WHAT IS REQUIRED »
The full set of records must be returned exactly, character for character.

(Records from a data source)

theorem execExcComplianceClear_mem (a1 : Fin 48) (s : State) (t : State) (h : execExcComplianceClear a1 s = .next t) :
    t.pending = s.pending ∧ t.store = s.store ∧ t.flash = s.flash := by
  cases h; simp 

theorem execExcOpenLoad_mem (a1 : Fin 48) (s : State) (t : State) (h : execExcOpenLoad a1 s = .next t) :
    t.pending = s.pending ∧ t.store = s.store ∧ t.flash = s.flash := by
  unfold execExcOpenLoad at h; cases h; simp [State.ite_mem]

theorem execExcShort_mem (a1 : Fin 48) (s : State) (t : State) (h : execExcShort a1 s = .next t) :
    t.pending = s.pending ∧ t.store = s.store ∧ t.flash = s.flash := by
  unfold execExcShort at h; cases h; simp [State.ite_mem]

theorem execExcRetry_mem (a1 : Fin 48) (s : State) (t : State) (h : execExcRetry a1 s = .next t) :
    t.pending = s.pending ∧ t.store = s.store ∧ t.flash = s.flash := by
  cases h; simp 

theorem execExcTrip_mem (s : State) (t : State) (h : execExcTrip s = .next t) :
    t.pending = s.pending ∧ t.store = s.store ∧ t.flash = s.flash := by
  cases h; simp 

theorem execExcRestore_mem (s : State) (t : State) (h : execExcRestore s = .next t) :
    t.pending = s.pending ∧ t.store = s.store ∧ t.flash = s.flash := by
  cases h; simp 

theorem execRelayOvercurrent_mem (a1 : Fin 32) (s : State) (t : State) (h : execRelayOvercurrent a1 s = .next t) :
    t.pending = s.pending ∧ t.store = s.store ∧ t.flash = s.flash := by
  unfold execRelayOvercurrent at h; cases h; simp [State.ite_mem]

theorem execRelayOpenLoad_mem (a1 : Fin 32) (s : State) (t : State) (h : execRelayOpenLoad a1 s = .next t) :
    t.pending = s.pending ∧ t.store = s.store ∧ t.flash = s.flash := by
  unfold execRelayOpenLoad at h; cases h; simp [State.ite_mem]

theorem execRlyOcClear_mem (a1 : BitVec 32) (s : State) (t : State) (h : execRlyOcClear a1 s = .next t) :
    t.pending = s.pending ∧ t.store = s.store ∧ t.flash = s.flash := by
  cases h; simp 

theorem execMonitorConversion_mem (a1 : Int) (a2 : Nat) (s : State) (t : State) (h : execMonitorConversion a1 a2 s = .next t) :
    t.pending = s.pending ∧ t.store = s.store ∧ t.flash = s.flash := by
  unfold execMonitorConversion at h; cases h; simp [State.ite_mem]

theorem execFinalHeaderWrite_mem (a1 : Fin 16) (s : State) (t : State) (h : execFinalHeaderWrite a1 s = .next t) :
    t.pending = s.pending ∧ t.flash = s.flash := by
  unfold execFinalHeaderWrite at h; cases h; (repeat' split) <;> simp 

theorem execFinalHeaderWrite_store_wf (a1 : Fin 16) (s : State) (t : State) (h : execFinalHeaderWrite a1 s = .next t) (w : Mem.wf 0#8 s.store = true) :
    Mem.wf 0#8 t.store = true := by
  unfold execFinalHeaderWrite at h; cases h; (repeat' split) <;> simp [w]

theorem execRecordSpanEnd_mem (a1 : Fin 16) (s : State) (t : State) (h : execRecordSpanEnd a1 s = .next t) :
    t.pending = s.pending ∧ t.store = s.store ∧ t.flash = s.flash := by
  cases h; simp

SOLUTION FOR THIS EXERCISE »
theorem execExcComplianceClear_mem (a1 : Fin 48) (s : State) (t : State) (h : execExcComplianceClear a1 s = .next t) :
    t.pending = s.pending ∧ t.store = s.store ∧ t.flash = s.flash := by
  cases h; simp 

theorem execExcOpenLoad_mem (a1 : Fin 48) (s : State) (t : State) (h : execExcOpenLoad a1 s = .next t) :
    t.pending = s.pending ∧ t.store = s.store ∧ t.flash = s.flash := by
  unfold execExcOpenLoad at h; cases h; simp [State.ite_mem]

theorem execExcShort_mem (a1 : Fin 48) (s : State) (t : State) (h : execExcShort a1 s = .next t) :
    t.pending = s.pending ∧ t.store = s.store ∧ t.flash = s.flash := by
  unfold execExcShort at h; cases h; simp [State.ite_mem]

theorem execExcRetry_mem (a1 : Fin 48) (s : State) (t : State) (h : execExcRetry a1 s = .next t) :
    t.pending = s.pending ∧ t.store = s.store ∧ t.flash = s.flash := by
  cases h; simp 

theorem execExcTrip_mem (s : State) (t : State) (h : execExcTrip s = .next t) :
    t.pending = s.pending ∧ t.store = s.store ∧ t.flash = s.flash := by
  cases h; simp 

theorem execExcRestore_mem (s : State) (t : State) (h : execExcRestore s = .next t) :
    t.pending = s.pending ∧ t.store = s.store ∧ t.flash = s.flash := by
  cases h; simp 

theorem execRelayOvercurrent_mem (a1 : Fin 32) (s : State) (t : State) (h : execRelayOvercurrent a1 s = .next t) :
    t.pending = s.pending ∧ t.store = s.store ∧ t.flash = s.flash := by
  unfold execRelayOvercurrent at h; cases h; simp [State.ite_mem]

theorem execRelayOpenLoad_mem (a1 : Fin 32) (s : State) (t : State) (h : execRelayOpenLoad a1 s = .next t) :
    t.pending = s.pending ∧ t.store = s.store ∧ t.flash = s.flash := by
  unfold execRelayOpenLoad at h; cases h; simp [State.ite_mem]

theorem execRlyOcClear_mem (a1 : BitVec 32) (s : State) (t : State) (h : execRlyOcClear a1 s = .next t) :
    t.pending = s.pending ∧ t.store = s.store ∧ t.flash = s.flash := by
  cases h; simp 

theorem execMonitorConversion_mem (a1 : Int) (a2 : Nat) (s : State) (t : State) (h : execMonitorConversion a1 a2 s = .next t) :
    t.pending = s.pending ∧ t.store = s.store ∧ t.flash = s.flash := by
  unfold execMonitorConversion at h; cases h; simp [State.ite_mem]

theorem execFinalHeaderWrite_mem (a1 : Fin 16) (s : State) (t : State) (h : execFinalHeaderWrite a1 s = .next t) :
    t.pending = s.pending ∧ t.flash = s.flash := by
  unfold execFinalHeaderWrite at h; cases h; (repeat' split) <;> simp 

theorem execFinalHeaderWrite_store_wf (a1 : Fin 16) (s : State) (t : State) (h : execFinalHeaderWrite a1 s = .next t) (w : Mem.wf 0#8 s.store = true) :
    Mem.wf 0#8 t.store = true := by
  unfold execFinalHeaderWrite at h; cases h; (repeat' split) <;> simp [w]

theorem execRecordSpanEnd_mem (a1 : Fin 16) (s : State) (t : State) (h : execRecordSpanEnd a1 s = .next t) :
    t.pending = s.pending ∧ t.store = s.store ∧ t.flash = s.flash := by
  cases h; simp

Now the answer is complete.